Well, I’ve seen quite a few straw men erected over the past week in an attempt to discredit what we are attempting to accomplish here at Religious Affections Ministries. Apparently it’s easier to call us names than to address the core of our arguments.

One of those straw men, one that is quite commonly used against those who claim that some musical forms are more suited to the worship of God than others, is to play the race card and insist that we are simply white men with a prejudice against the music of other cultures. Because we believe some cultures are better than others, we are racist.

This charge of racism is built on two premises:

  1. The first premise is that we believe some cultural expressions are more suited to worship than others.
  2. The second premise is that there is something inherently ethnic or racial about cultures.

I unapologetically affirm the first premise.

However, this acknowledgement does not make me a racist unless the second premise is also true, and I emphatically deny the second premise. Culture has nothing inherently to do with race.

In order to prove this, I must first define culture, and to do so, I will allow those who first coined the term and developed the definition to do so, namely, anthropologists.

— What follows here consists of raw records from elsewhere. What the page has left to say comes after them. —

/-- The row that the statement names is the one delivered, with no effect. -/
theorem State.loadRowL_rowAt {s : State} {swz : Bool} {a : Nat} {row : Row} (h : RowAt s swz a row) :
    s.loadRowL swz a = (row, none, s) := by
  unfold RowAt at h
  dsimp only at h
  have hread := s.readRow_eq swz a
  cases ht : slotTerm s (physRow swz a) with
  | stored b c k fr nf =>
    rw [ht] at h hread
    cases b with
    | false => exact absurd h id
    | true =>
      rw [State.loadRowL_clean, hread, h.2]
      intro hk
      obtain ⟨-, rfl, rfl, -, -⟩ := Term.stored.inj (ht.symm.trans (slotTerm_stored hk))
      exact h.1 hk
  | sym w0 w1 fmt =>
    rw [ht] at h hread
    rw [State.loadRowL_clean, hread, h]
    · rfl
    · intro hk
      rw [slotTerm_stored hk] at ht
      exact absurd ht (by simp)
  | bad r => rw [ht] at h; exact absurd h id

/-! ### LDV and LDS (R119, R120) -/

/-- The value of an n-bit number read as two's complement. -/
theorem sgn_eq_toInt (n x : Nat) : sgn n x = (BitVec.ofNat n x).toInt := by
  rw [BitVec.toInt_eq_toNat_cond, BitVec.toNat_ofNat]
  unfold sgn
  dsimp only
  rcases n with - | n
  · simp [Nat.mod_one]
  · have hp : 2 ^ (n + 1) = 2 * 2 ^ n := by ring
    simp only [Nat.add_sub_cancel, Nat.succ_ne_zero, if_false]
    by_cases h : x % 2 ^ (n + 1) < 2 ^ n
    · rw [if_pos h, if_pos (by omega)]
    · rw [if_neg h, if_neg (by omega)]
      push_cast
      rfl

/-- An element extended to a word: its own bits, and above them its sign or zeros. -/
theorem getLsbD_extended (sg : BitVec 1) {v n i : Nat} (hn : 0 < n) (hv : v < 2 ^ n) (hi : i < 64) :
    (if sg = 1#1 then BitVec.ofInt 64 (sgn n v) else BitVec.ofNat 64 v).getLsbD i =
      if i < n then v.testBit i else sg == 1#1 && v.testBit (n - 1) := by
  by_cases h : sg = 1#1
  · have hext : BitVec.ofInt 64 (sgn n v) = (BitVec.ofNat n v).signExtend 64 := by rw [sgn_eq_toInt]; rfl
    rw [if_pos h, hext, BitVec.getLsbD_signExtend, BitVec.msb_eq_getLsbD_last, BitVec.getLsbD_ofNat, BitVec.getLsbD_ofNat]
    by_cases hin : i < n <;> simp [h, hi, hn, hin]
  · rw [if_neg h, BitVec.getLsbD_ofNat]
    by_cases hin : i < n
    · simp [hi, hin]
    · have hz : v.testBit i = false := Nat.testBit_lt_two_pow (Nat.lt_of_lt_of_le hv (Nat.pow_le_pow_right (by decide) (by omega)))
      simp [h, hin, hz]

/-- A field is below its range. -/
theorem bitsOf_lt (x lo n : Nat) : bitsOf x lo n < 2 ^ n := Nat.mod_lt _ (Nat.two_pow_pos n)

/-- The element that LDS takes of a row, extended to a word (R120). -/
def elemOfRow (row : Row) (ea : Nat) (size : BitVec 2) (sg : BitVec 1) : Word :=
  let v := bitsOf row.toNat (8 * elemOff ea size) (8 * 2 ^ size.toNat)
  if sg = 1#1 then BitVec.ofInt 64 (sgn (8 * 2 ^ size.toNat) v) else BitVec.ofNat 64 v

/-- A bit of that element: the row's, or above the element its sign or 0. -/
theorem getLsbD_elemOfRow (row : Row) (ea : Nat) (size : BitVec 2) (sg : BitVec 1) {i : Nat} (hi : i < 64) :
    (elemOfRow row ea size sg).getLsbD i =
      if i < 8 * 2 ^ size.toNat then row.getLsbD (8 * elemOff ea size + i)
      else sg == 1#1 && row.getLsbD (8 * elemOff ea size + 8 * 2 ^ size.toNat - 1) := by
  have hn : 0 < 2 ^ size.toNat := Nat.two_pow_pos _
  rw [elemOfRow, getLsbD_extended sg (by omega) (bitsOf_lt _ _ _) hi, testBit_bitsOf, testBit_bitsOf,
    BitVec.testBit_toNat, BitVec.testBit_toNat, ← Nat.add_sub_assoc (by omega)]
  by_cases h : i < 8 * 2 ^ size.toNat
  · simp [h]
  · simp [h, hn]

/-- LDV delivers the row that the view returns. -/
theorem exec_ldv (f : LLd) {s : State} {row : Row} (hf : s.rowFault (s.rdS f.sx + s.rdS f.sy).toNat = none)
    (hrow : RowAt s (f.view == 1#1) ((s.rdS f.sx + s.rdS f.sy).toNat / 256) row)
    (he : NoEngine s f.ma (physRow (f.view == 1#1) ((s.rdS f.sx + s.rdS f.sy).toNat / 256)))
    (hp : s.pl.pushFault (16 * f.cl.toNat + f.q.toNat) 1 [] = none) :
    exec (.ldv f) s = .next
      ((s.owe f.ar).2.result 5 6 (.vq (16 * f.cl.toNat + f.q.toNat)) row (rowTag row) 7 0#5 (s.owe f.ar).1) := by
  refine exec_of_guarded (by show execLdv f s = _; unfold execLdv; rfl)
    (List.forall_mem_cons.2 ⟨hf, List.forall_mem_singleton.2 hp⟩) ?_
  rw [State.drainBank_idle he, State.loadRowL_rowAt hrow]
  rfl

/-- LDS delivers an element of the row that the view returns, extended to a word. -/
theorem exec_lds (f : LEl) {s : State} {row : Row} (hf : s.rowFault (s.rdS f.sx).toNat = none)
    (hrow : RowAt s (f.view == 1#1) ((s.rdS f.sx).toNat / 256) row)
    (he : NoEngine s f.ma (physRow (f.view == 1#1) ((s.rdS f.sx).toNat / 256))) :
    exec (.lds f) s = .next ((s.owe f.ar).2.resultS 5 6 f.sy (elemOfRow row (s.rdS f.sx).toNat f.size f.sgn) (s.owe f.ar).1) := by
  refine exec_of_guarded (by show execLds f s = _; unfold execLds; rfl) (List.forall_mem_singleton.2 hf) ?_
  rw [State.drainBank_idle he, State.loadRowL_rowAt hrow]
  rfl

/-- Settles O35: the row is delivered as its view returns it, and an element's bits are the row's. -/
theorem scratchpadLoads : Obligations.ScratchpadLoads := by
  refine ⟨?_, ?_⟩
  · intro f s row ea swz q hf hrow he hp
    have hexec := exec_ldv f hf hrow he hp
    rw [State.owe_result] at hexec
    exact ⟨_, _, ⟨hexec, rfl⟩, rfl, ⟨rfl, rfl, rfl, rfl⟩, rfl, rfl, rfl, rfl⟩
  · intro f s row ea swz n off hf hrow he
    exact ⟨_, scalar_of_resultS (exec_lds f hf hrow he), fun i hi => getLsbD_elemOfRow row ea f.size f.sgn hi⟩

end Sys2Proof.Machine
end

section
/-!
PROOFS. Slots of the focused core: what the operations on a slot's rows, sums, entry and place on the dirty list move (R272,
R281, R284, R294, R319).
-/

namespace Sys2Proof.Machine

open Sys2Proof Sys2Proof.Claim

/-! ### The focused core -/

/-- A change to the focused core that keeps its number. -/
theorem State.modCore_focus (s : State) (f : Core → Core) (hf : (f s.co).id = s.co.id) :
    s.modCore s.co.id f = { s with co := f s.co } := by
  unfold State.modCore
  rw [State.box_focus]
  have hid : ({ f s.co with id := s.co.id } : Core) = f s.co := by rw [← hf]
  simp only [hid, State.setBox, if_true]

/-- Another executing plane leaves the cores. -/
theorem State.core_withPl (s : State) (p : Plane) (c : Nat) : ({ s with pl := p } : State).core c = s.core c := by
  unfold State.core State.box
  dsimp only
  split <;> rfl

/-! ### Resolution depends on the cores and the device (R274) -/

/-- The tile that a reference names depends on the cores and the device. -/
theorem State.refLoc_congr {s u : State} (hc : u.core = s.core) (hd : u.dv = s.dv) (sp : Nat) (r : Word) :
    u.refLoc sp r = s.refLoc sp r := by
  unfold State.refLoc State.slotLoc
  rw [hc, hd]

/-- A tile's entry depends on the cores and the device. -/
theorem State.entry_congr {s u : State} (hc : u.core = s.core) (hd : u.dv = s.dv) (l : TLoc) : u.entry l = s.entry l := by
  unfold State.entry
  rw [hc, hd]

/-- What an entry resolves to depends on the cores and the device. -/
theorem State.chain_congr {s u : State} (hc : u.core = s.core) (hd : u.dv = s.dv) (n : Nat) (l : TLoc) (w0 w1 : Word) (b : Bool) :
    u.chain n l w0 w1 b = s.chain n l w0 w1 b := by
  induction n generalizing l w0 w1 b with
  | zero => rfl
  | succ n ih =>
    unfold State.chain
    simp only [State.refLoc_congr hc hd, State.entry_congr hc hd, ih]

/-- What a row's slot resolves to in a state with another executing plane of the same space. -/
theorem slotTerm_withPl (s : State) (p : Plane) (hp : p.space = s.pl.space) (q : Nat) :
    slotTerm { s with pl := p } q = slotTerm s q := by
  have hc : ({ s with pl := p } : State).core = s.core := funext (s.core_withPl p)
  unfold slotTerm State.resolve
  rw [State.entry_congr hc rfl, State.chain_congr hc rfl]
  unfold State.slotLoc
  rw [hc]
  dsimp only
  rw [hp]

/-- A row of what an entry resolves to, in a state with another executing plane. -/
theorem State.termRow_withPl (s : State) (p : Plane) (t : Term) (i : Nat) :
    ({ s with pl := p } : State).termRow t i = s.termRow t i := by
  unfold State.termRow
  simp only [State.core_withPl]

/-! ### Rows (R319) -/

/-- The record of a row's views. -/
def Core.record (c : Core) (p : Nat) : RowView := SMap.get viewReset c.views p

/-- A view depends on the row's record and the row at its port. -/
theorem Core.viewRow_congr {c d : Core} {p : Nat} (hr : c.portRow p = d.portRow p) (hv : c.record p = d.record p) (b : Bool) :
    c.viewRow b p = d.viewRow b p := by
  unfold Core.viewRow
  unfold Core.record at hv
  rw [hr, hv]

/-- A core whose rows and records are those of another, but for the rows that meet a test. -/
def Core.SameRows (c d : Core) (t : Nat → Prop) : Prop :=
  ∀ p, ¬ t p → c.portRow p = d.portRow p ∧ c.record p = d.record p

/-- A row replaced for both views. -/
theorem Core.portRow_setRow (c : Core) (p : Nat) (r : Row) (q : Nat) :
    (c.setRow p r).portRow q = if q = p then r else c.portRow q :=
  SMap.get_set _ _ _ _ _

/-- The records after a row replaced for both views. -/
theorem Core.record_setRow (c : Core) (p : Nat) (r : Row) (q : Nat) :
    (c.setRow p r).record q = if q = p then viewReset else c.record q :=
  SMap.get_set _ _ _ _ _

/-- A row written through a view. -/
theorem Core.portRow_writeRow (c : Core) (swz : Bool) (p : Nat) (r : Row) (q : Nat) :
    (c.writeRow swz p r).portRow q = if q = p then r else c.portRow q :=
  SMap.get_set _ _ _ _ _

/-- The records of other rows after a row written through a view. -/
theorem Core.record_writeRow_other (c : Core) (swz : Bool) (p : Nat) (r : Row) {q : Nat} (h : q ≠ p) :
    (c.writeRow swz p r).record q = c.record q :=
  (SMap.get_set _ _ _ _ _).trans (if_neg h)

/-- A view that has seen the last write of a record returns the row at its port. -/
theorem Core.viewRow_of_record {c : Core} {swz : Bool} {p i j : Nat} {l : List Row} {r : Row}
    (hrec : c.record p = RowView.trim ⟨l ++ [r], i, j⟩) (hseen : (if swz then j else i) = l.length) (hport : c.portRow p = r) :
    c.viewRow swz p = r := by
  unfold Core.record at hrec
  unfold Core.viewRow
  rw [hrec]
  by_cases h : i + 1 = (l ++ [r]).length ∧ j + 1 = (l ++ [r]).length
  · have htrim : RowView.trim ⟨l ++ [r], i, j⟩ = viewReset := if_pos h
    simpa [htrim, viewReset] using hport
  · have htrim : RowView.trim ⟨l ++ [r], i, j⟩ = ⟨l ++ [r], i, j⟩ := if_neg h
    simp [htrim, hseen]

One of the first to use the term “culture” in the way we use it today, to describe the music, customs, clothing, and arts of a people, was British anthropologist Edward Tylor. In 1871, Tylor defined culture this way:

that complex whole which includes knowledge, belief, art, morals, law, custom, and any other capabilities and habits acquired by man as a member of society.1

In other words, culture is what people do; it is what they produce. This definition of culture continued to influence anthropological discourse and eventually made its way into common speech.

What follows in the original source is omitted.